In the case of TISCO, assessing officer of IT department declined to allow depreciation claims on plant and machinery installed in the township on the ground that such plant and machinery was not being used for manufacturing purposes. According to the officer, depreciation allowance and double shift allowances could only be claimed on plant and machinery and not for expenses incurred on township.

Cos asked to give details of Loan to SSIs

The Department of Company Affairs (DCA) has issued a notification amending a section of the Companies Act which would mandate companies to provide additional disclosures in regard to loans and interest amount to be paid to small scale industrial (SSI) undertakings. 

The notification will make suitable alternation in Schedule-VI of the Act to provide for additional disclosures in Part-I form of balance sheets with immediate effect. Accordingly, companies are required to include in their balance sheets a paragraph underlining names of SSI undertakings to whom the company owes any sum together with interest outstanding for more than 30 days. 

"The notification is intended to protect the interests of the small investors by mandating the companies to disclose minute details of its liabilities and assets in its balance sheet to help investors take correct decisions".

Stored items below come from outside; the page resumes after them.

-- ==== Sys2Proof/Word.lean ====
section
/-!
DEFINITION. The word types of the MZI core (spec/00_scope.md R7, R14).
-/

namespace Sys2Proof

/-- The container of a `W`-bit register.  R7 bounds `W` by 256, so 256 bits hold every register of
every build; that a register's value stays below `2 ^ W` is an invariant (`Safety.lean`). -/
abbrev Word := BitVec 256

/-- A byte of the buffers `H` and `SIG` (R44, R46), and of `GCPAR` (R38). -/
abbrev Byte := BitVec 8

/-- The data of one bus access, and one limb of a `W`-bit register (R74, R76). -/
abbrev BusWord := BitVec 32

end Sys2Proof
end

The notification also amends the Companies (Fees on Applications) Rules 1999 requiring hotel companies to pay fees based on its authorised share capital for seeking exemption. For application made by a hotel company to the central government under sub section (4) of Section 211 of the Companies Act, 1956, amounts of fees to be paid by hotel companies having an authorised share capital of less than Rs.25 lakh has been fixed at Rs.2,500 for hotel companies with authorised share capital of Rs.25 lakh or more but less than Rs.5 crore at Rs.5,000 and for those hotel companies with paid up share capital of Rs.5 crore or more at Rs.10,000.